In 1949, Max was sent to France and Spain to learn more about fortified wines.  They were then the mainstay of production – and the first port of call for serious drunks.  He of course went to Bordeaux.  He visited wine-makers with names to conjure with – Chateau Lafite Rothschild, Chateau Latour and Chateau Margaux.   He there tasted very aged wines.  When he got back, he wanted to try to make a wine that would age as well as these great Bordeaux wines.  He did so, and he succeeded.  When he died in 1994 at the age of 79, The New York Times said that his wine known as the Grange had won more wine show prizes than any other Australian wine and was regarded as the flagship of the Australian wine-making industry.  It is in truth a household name –even if most of us cannot afford the $700 or so one bottle costs on release.  Max Schubert spoke of the beginning of this great wine.

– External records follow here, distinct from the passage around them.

/-- R56, R60, R62: a CODED slice of a frame that is not complete, that fits its frame and the free list. Its bytes
read back at the offset its table entry gives; every byte outside the slice, in this frame and in those of other
blocks, reads as before; the record takes its blocks from the front of the free list. R60: a slice passed as REPEAT
or BLANK is appended with its kind, of size 16, and takes no block. R49, R61: a CODED slice that would take the frame
past 1,048,576 bytes, and one that needs more blocks than the free list holds, is appended as REPEAT in a DELTA frame
and BLANK in a KEY frame, of size 16, and so is every later slice of the frame; the first is counted and flags the
record capped, the second is counted and reported. R62: the completion of a record changes nothing else of it, and a
COMPLETE record takes no slice. -/
def Obligations.AppendedSliceReadsBack : Prop :=
  (∀ (s : State) (l : Lane) (tick : Word) (x : SliceResult) (r : FrameRecord) (k : Nat),
    findRecord s.store l tick = some r → r.complete = false → x.kind = .coded → x.size = x.bytes.length →
    r.spoiled = false →
    r.bytes + x.size ≤ 1048576 → Memory.wf dramDefault s.store.dram = true → (r.blocks ++ s.store.free).Nodup →
    r.blocks.length = blocksNeeded r.bytes → k = blocksNeeded (r.bytes + x.size) - r.blocks.length →
    k ≤ s.store.free.length →
    ∃ (st : CodedStore) (r' : FrameRecord), appendSlice l tick x s = s.withStore st ∧
      findRecord st l tick = some r' ∧
      r' = { r with
        blocks := r.blocks ++ s.store.free.take k, bytes := r.bytes + x.size
        slices := r.slices ++ [⟨.coded, x.q, x.size, r.bytes⟩] } ∧
      st.free = s.store.free.drop k ∧
      readFrameBytes st.dram r'.blocks r.bytes x.size = x.bytes ∧
      readFrameBytes st.dram r'.blocks 0 r.bytes = readFrameBytes s.store.dram r.blocks 0 r.bytes ∧
      (∀ a, (∀ i, i < x.size → a ≠ frameAddress r'.blocks (r.bytes + i)) →
        Memory.read dramDefault st.dram a = Memory.read dramDefault s.store.dram a) ∧
      (∀ (blocks : List Nat) (o n : Nat), (∀ b ∈ blocks, b ∉ r'.blocks) → o + n ≤ 16384 * blocks.length →
        readFrameBytes st.dram blocks o n = readFrameBytes s.store.dram blocks o n) ∧
      (∀ m, m ≠ l → st.records[m] = s.store.records[m]) ∧ st.pinned = s.store.pinned ∧ st.ceiling = s.store.ceiling) ∧
  (∀ (s : State) (l : Lane) (tick : Word) (x : SliceResult) (r : FrameRecord) (plain : SliceKind),
    findRecord s.store l tick = some r → r.complete = false →
    plain = (if r.kind = .key then .blank else .repeated) → ∃ st : CodedStore,
    ((x.kind ≠ .coded ∨ r.spoiled = true) → appendSlice l tick x s = s.withStore st ∧
      findRecord st l tick = some { r with
        slices := r.slices ++ [⟨if r.spoiled = true then plain else x.kind, none, 16, r.bytes⟩] }) ∧
    (x.kind = .coded → r.spoiled = false → 1048576 < r.bytes + x.size →
      appendSlice l tick x s = (s.withStore st).bump ctrFramesCapped 1 ∧
      findRecord st l tick = some { r with
        slices := r.slices ++ [⟨plain, none, 16, r.bytes⟩], capped := true, spoiled := true }) ∧
    (x.kind = .coded → r.spoiled = false → r.bytes + x.size ≤ 1048576 →
      s.store.free.length < blocksNeeded (r.bytes + x.size) - r.blocks.length →
      appendSlice l tick x s = (s.withStore st).count ctrFramesShort .storePressure l.val ∧
      findRecord st l tick = some { r with
        slices := r.slices ++ [⟨plain, none, 16, r.bytes⟩], spoiled := true }) ∧
    st.free = s.store.free ∧ st.dram = s.store.dram ∧ st.pinned = s.store.pinned ∧ st.ceiling = s.store.ceiling ∧
    (∀ m, m ≠ l → st.records[m] = s.store.records[m])) ∧
  (∀ (st : CodedStore) (l : Lane) (tick : Word) (r : FrameRecord), findRecord st l tick = some r →
    findRecord (completeRecord st l tick) l tick = some { r with complete := true } ∧
    (completeRecord st l tick).free = st.free ∧ (completeRecord st l tick).dram = st.dram ∧
    (∀ m, m ≠ l → (completeRecord st l tick).records[m] = st.records[m])) ∧
  (∀ (s : State) (l : Lane) (tick : Word) (x : SliceResult) (r : FrameRecord), findRecord s.store l tick = some r →
    r.complete = true → appendSlice l tick x s = s)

It was during my initial visit to the major wine-growing areas of Europe in 1950 that the idea of producing an Australian red wine capable of staying alive for a minimum of twenty years and comparable with those produced in Bordeaux first entered my mind.  I was fortunate to be taken under the wing of Monsieur Christian Cruise, one of the most respected and highly qualified of the old school of France at that time and he afforded me, among other things, the rare opportunity of tasting and evaluating wines between 40 and 50 years old, which were still sound and possessed magnificent bouquet and flavour.  They were of tremendous value from an educational point of view and imbued in me a desire to do something to lift the rather mediocre standard of Australian red wine in general at that time…..

The grape material used in Bordeaux consisted of our basic varieties…..Only cabernet sauvignon and malbec were available in South Australia at the time, but  survey showed that they were in such short supply as to make them impracticable commercially….I elected to use hermitage or shiraz only (which was in plentiful supply) knowing full well that if I was careful enough in the choice of area and vineyard and coupled that with the correct production procedure, I would be able to make the type and style of wine I wanted…..

 So began an Australian success story.  Penfolds has produced labels including Grange, St Henri, Bin 389 and the ultimate fall-back of the author, Koonunga Hill, which, at about $10 a bottle, is as good a value for wine as you can find anywhere in the world. 

Someone once said that Max Schubert smoked Gauloise cigarettes.  If he did, that would have supplied a real motive for making one very big wine because they could kill a brown dog at thirty yards.  But whether Max smoked those cigarettes or not, he made an enduring contribution to the Australian story.  He helped us to shed that ghastly failing called ‘the cringe’.  On a good day, we can play cricket and footy well.  But we can also make a bloody good wine – and without any evident help from on high.